/-! ## Registers of a stream -/

/-- Reads scalar register n: s0 reads zero, and 24–31 name the trap bank in trap mode (R133, R261). -/
def Stream.get (st : Stream) (n : Nat) : W64 :=
  if n = 0 then 0 else if st.tmode && decide (24 ≤ n) then Tab.getD st.bank n 0 else Tab.getD st.regs n 0

/-- Writes scalar register n: a write to s0 is discarded (R133, R261). -/
def Stream.put (st : Stream) (n : Nat) (v : W64) : Stream :=
  if n = 0 then st
  else if st.tmode && decide (24 ≤ n) then { st with bank := Tab.set st.bank n v }
  else { st with regs := Tab.set st.regs n v }

/-- The flag before any comparison (R45). -/
def Flag.zero : Flag := ⟨false, false, false, false⟩

/-- A stream at its start (R45). -/
def Stream.start (pc : Nat) : Stream :=
  { pc := pc, regs := [], bank := [], flags := [], rstack := [], loops := [], lc := [], tmode := false,
    tpc := 0, twait := .none, tword := 0, hmask := 0x7FFF, frec := FaultRec.zero, held := none, cause := none, due := [], wait := .none, pend := [], ended := false,
    stopped := false, age := 0, word := 0 }

/-! ## Completing a word -/

/-- The loop hardware after the word at y: a back-edge target, and the stack and counters that remain (R146). -/
def loopEnd (y : Nat) : List LoopEnt → Tab Nat → Option Nat × List LoopEnt × Tab Nat
  | [], lc => (none, [], lc)
  | e :: t, lc =>
    if e.fin = y then
      if Tab.getD lc t.length 0 + 1 < e.count then
        (some e.start, e :: t, Tab.set lc t.length (Tab.getD lc t.length 0 + 1))
      else loopEnd y t lc
    else (none, e :: t, lc)

/-- A virtual address after an offset, wrapped to 64 bits. -/
def addr64 (a : Nat) (off : Int) : Nat := wrap 64 ((a : Int) + off)

/-- The stream after a word that is no transfer: the next word or a loop's start (R146). -/
def Stream.complete (st : Stream) : Stream :=
  let r := loopEnd st.pc st.loops st.lc
  { st with pc := r.1.getD (addr64 st.pc 4), loops := r.2.1, lc := r.2.2, wait := .none, age := 0 }

/-- The stream after a transfer (R146). -/
def Stream.jump (st : Stream) (pc : Nat) : Stream := { st with pc := pc, wait := .none, age := 0 }

/-! ## Causes -/

/-- Partition debug registers of a unit (R286). -/
def State.debugOf (s : State) (u : Who) : Debug :=
  match s.gangOf u with
  | none => ⟨false, 0, []⟩
  | some g => Tab.getD (s.die g.die).debug (g.cluster / 4) ⟨false, 0, []⟩

/-- A cause precise at the scalar word at xpc (KIND 0). -/
def Cause.atWord (code xpc addr : Nat) : Cause := { Cause.zero with code := code, xpc := xpc, addr := addr }

/-- A cause precise at a lane word (KIND 1): lane index and lowest TNUM of the fragment (Table 9-1). -/
def Cause.atLane (code : Nat) (lpc : Int) (tnum addr : Nat) : Cause :=
  { Cause.zero with code := code, kind := 1, xlpc := wrap 32 lpc + tnum * 2 ^ 32 + 2 ^ 63, addr := addr }

/-- A memory fault of a lane thread, an AST element or a pending ALD (KIND 3). -/
def Cause.ofThread (code tnum addr : Nat) : Cause :=
  { Cause.zero with code := code, kind := 3, tnum := tnum, addr := addr }

/-- A queue halt (KIND 2). -/
def Cause.ofHalt (code q seq stops addr : Nat) : Cause :=
  { Cause.zero with code := code, kind := 2, qbit := q, hseq := seq, stops := stops, addr := addr }

/-- After a scalar word at y, single-step leaves its cause for the next boundary (R286). -/
def State.stepped (s : State) (u : Who) (y : Nat) (st : Stream) : Stream :=
  if (s.debugOf u).step then { st with due := st.due ++ [Cause.atWord 0xF0 y 0] } else st

/-- The result tag a queue entry writes to, for entries with a lane destination. -/
def EOp.tag : EOp → Option Nat
  | .gread _ _ _ _ t => some t
  | .scover _ _ _ _ _ _ t => some t
  | .sread _ _ _ t => some t
  | .swrite _ _ _ t => some t
  | .trace _ _ _ _ _ t => some t
  | .hitget _ _ _ _ t => some t
  | .rclook _ _ _ t => some t
  | .rcins _ _ t => some t
  | .tex _ _ _ _ _ t => some t
  | .texq _ _ _ _ t => some t
  | .colour _ _ _ _ t => some t
  | .pack _ _ _ t => some t
  | .unpack _ _ _ _ _ t => some t
  | .xraw _ _ _ _ _ t => some t
  | .kcapt _ _ _ t => some t
  | .range _ _ _ | .copy _ _ _ | .mloadb _ _ _ | .mma _ _ _ _ _ | .mzero _ _ _ | .mfeed _ _ _ | .mscale _
  | .mdrain _ _ _ _ _ _ _ | .dice _ _ _ _ _ _ | .fill _ _ _ _ _ | .spill _ _ _ | .gwrite _ _ _ _ _
  | .sflush _ _ _ _ _ | .sgrid _ _ _ _ _ _ | .sresolve _ _ _ _ _ | .rcfade _ _ _ | .xfclr _ _ _ | .xdelta _ _ _ _
  | .xdcmp _ _ | .ktwin _ | .kpeal _ _ _ | .krst _ _ | .klaunch _ _ _ _ _ | .deposit _ | .qretw _ | .qretm _ => none

/-- Whether a result tag belongs to an entry of a halted queue, which writes no result until replay (R35). -/
def Group.tagHalted (g : Group) (tag : Nat) : Bool :=
  g.queues.any (fun q => q.2.halt.isSome && q.2.ents.any (fun e => e.op.tag == some tag))

/-- Whether every issued lane instruction has finished and every long-latency result has arrived (R262). -/
def Group.drained (g : Group) : Bool :=
  g.laccs.isEmpty && g.lpend.all (fun p => p.ready || g.tagHalted p.tag)

/-- Writes lane registers by TNUM and register. -/
def writeLanes (ts : Tab Thread) (ws : List (Nat × Nat × W32)) : Tab Thread :=
  ws.foldl (fun ts w =>
    match Tab.find ts w.1 with
    | none => ts
    | some t => Tab.set ts w.1 { t with v := Tab.set t.v w.2.1 w.2.2 }) ts

/-- Writes a long-latency result to the register its word named: in the bank of the mode it issued in (R89, R261). -/
def Stream.result (st : Stream) (p : SPend) : Stream :=
  if p.dst = 0 then st
  else if p.trap && decide (24 ≤ p.dst) then { st with bank := Tab.set st.bank p.dst p.val }
  else { st with regs := Tab.set st.regs p.dst p.val }

/-- Writes every pending scalar result (R89, R92). -/
def Stream.flush (st : Stream) : Stream := { st.pend.foldl Stream.result st with pend := [] }

/-- Writes every lane result that has arrived and closes its window (R89, R92). -/
def Group.flushLanes (g : Group) : Group :=
  let done := g.lpend.filter (fun p => p.ready)
  let tags := done.map (fun p => p.tag)
  { g with
    threads := done.foldl (fun ts p => writeLanes ts p.writes) g.threads
    lpend := g.lpend.filter (fun p => !p.ready)
    run := { g.run with frags := g.run.frags.map (fun f => { f with wins := f.wins.filter (fun w => !tags.contains w.1) }) } }

/-- The fields of WHO for a group: gang coordinate and GIDX (Table 9-4). -/
def whoField (gx gy gz gidx : Nat) : Nat := gx + gy * 2 ^ 16 + gz * 2 ^ 32 + gidx * 2 ^ 48

/-- WHO of a unit; GIDX 0xFFFF names the gang's context (R263). -/
def State.whoWord (s : State) (u : Who) : Nat :=
  match s.gangOf u with
  | none => 0
  | some g =>
    match u with
    | .group k => whoField g.gx g.gy g.gz (k % 65536)
    | .ctx _ => whoField g.gx g.gy g.gz 0xFFFF

/-- The instance key of a unit. -/
def State.instOf (s : State) (u : Who) : Nat := ((s.gangOf u).map (fun g => g.inst)).getD 0

/-- The gangs of an instance. -/
def State.gangsOf (s : State) (inst : Nat) : List Nat :=
  (s.gangs.filter (fun g => g.2.inst == inst && !g.2.retired)).map (fun g => g.1)

/-- A queue whose entries read anew what they had read for a merge (R282, R299). -/
def Queue.unmerged (x : Queue) : Queue := { x with ents := x.ents.map (fun e => { e with merge := [] }) }

/-- Marks every stream of the gangs listed as stopped, or lets it run again; an entry that goes on after a stop reads after it
(R282, R299). -/
def State.setStopped (s : State) (gangs : List Nat) (b : Bool) : State :=
  { s with
    groups := s.groups.map (fun g =>
      if gangs.contains (g.1 / 65536) then (g.1, { g.2 with
        st := { g.2.st with stopped := b }
        queues := if b then g.2.queues else g.2.queues.map (fun q => (q.1, q.2.unmerged)) }) else g)
    ctxs := s.ctxs.map (fun c =>
      if gangs.contains c.1 then (c.1, { c.2 with st := { c.2.st with stopped := b } }) else c) }

/-- Parks an instance: its streams stop, and the control block is written when there is room (R277, R525).
An instance is parked only once at a time. -/
def State.park (s : State) (inst reason : Nat) (c : Cause) (who : Nat) (frec : FaultRec) : State :=
  match Tab.find s.insts inst with
  | none => s
  | some i =>
    if i.park.isSome then s
    else
      let s1 := (s.setInst inst { i with park := some ⟨reason, c, who, frec, none, 0, none⟩ })
      s1.setStopped (s1.gangsOf inst) true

·····

Give back precisely the lines above that start at the line containing "def Cause.atLane (code" and end at the line containing "def Group.tagHalted (g", inclusive. No other lines belong in the output.

def Cause.atLane (code : Nat) (lpc : Int) (tnum addr : Nat) : Cause :=
  { Cause.zero with code := code, kind := 1, xlpc := wrap 32 lpc + tnum * 2 ^ 32 + 2 ^ 63, addr := addr }

/-- A memory fault of a lane thread, an AST element or a pending ALD (KIND 3). -/
def Cause.ofThread (code tnum addr : Nat) : Cause :=
  { Cause.zero with code := code, kind := 3, tnum := tnum, addr := addr }

/-- A queue halt (KIND 2). -/
def Cause.ofHalt (code q seq stops addr : Nat) : Cause :=
  { Cause.zero with code := code, kind := 2, qbit := q, hseq := seq, stops := stops, addr := addr }

/-- After a scalar word at y, single-step leaves its cause for the next boundary (R286). -/
def State.stepped (s : State) (u : Who) (y : Nat) (st : Stream) : Stream :=
  if (s.debugOf u).step then { st with due := st.due ++ [Cause.atWord 0xF0 y 0] } else st

/-- The result tag a queue entry writes to, for entries with a lane destination. -/
def EOp.tag : EOp → Option Nat
  | .gread _ _ _ _ t => some t
  | .scover _ _ _ _ _ _ t => some t
  | .sread _ _ _ t => some t
  | .swrite _ _ _ t => some t
  | .trace _ _ _ _ _ t => some t
  | .hitget _ _ _ _ t => some t
  | .rclook _ _ _ t => some t
  | .rcins _ _ t => some t
  | .tex _ _ _ _ _ t => some t
  | .texq _ _ _ _ t => some t
  | .colour _ _ _ _ t => some t
  | .pack _ _ _ t => some t
  | .unpack _ _ _ _ _ t => some t
  | .xraw _ _ _ _ _ t => some t
  | .kcapt _ _ _ t => some t
  | .range _ _ _ | .copy _ _ _ | .mloadb _ _ _ | .mma _ _ _ _ _ | .mzero _ _ _ | .mfeed _ _ _ | .mscale _
  | .mdrain _ _ _ _ _ _ _ | .dice _ _ _ _ _ _ | .fill _ _ _ _ _ | .spill _ _ _ | .gwrite _ _ _ _ _
  | .sflush _ _ _ _ _ | .sgrid _ _ _ _ _ _ | .sresolve _ _ _ _ _ | .rcfade _ _ _ | .xfclr _ _ _ | .xdelta _ _ _ _
  | .xdcmp _ _ | .ktwin _ | .kpeal _ _ _ | .krst _ _ | .klaunch _ _ _ _ _ | .deposit _ | .qretw _ | .qretm _ => none

/-- Whether a result tag belongs to an entry of a halted queue, which writes no result until replay (R35). -/
def Group.tagHalted (g : Group) (tag : Nat) : Bool :=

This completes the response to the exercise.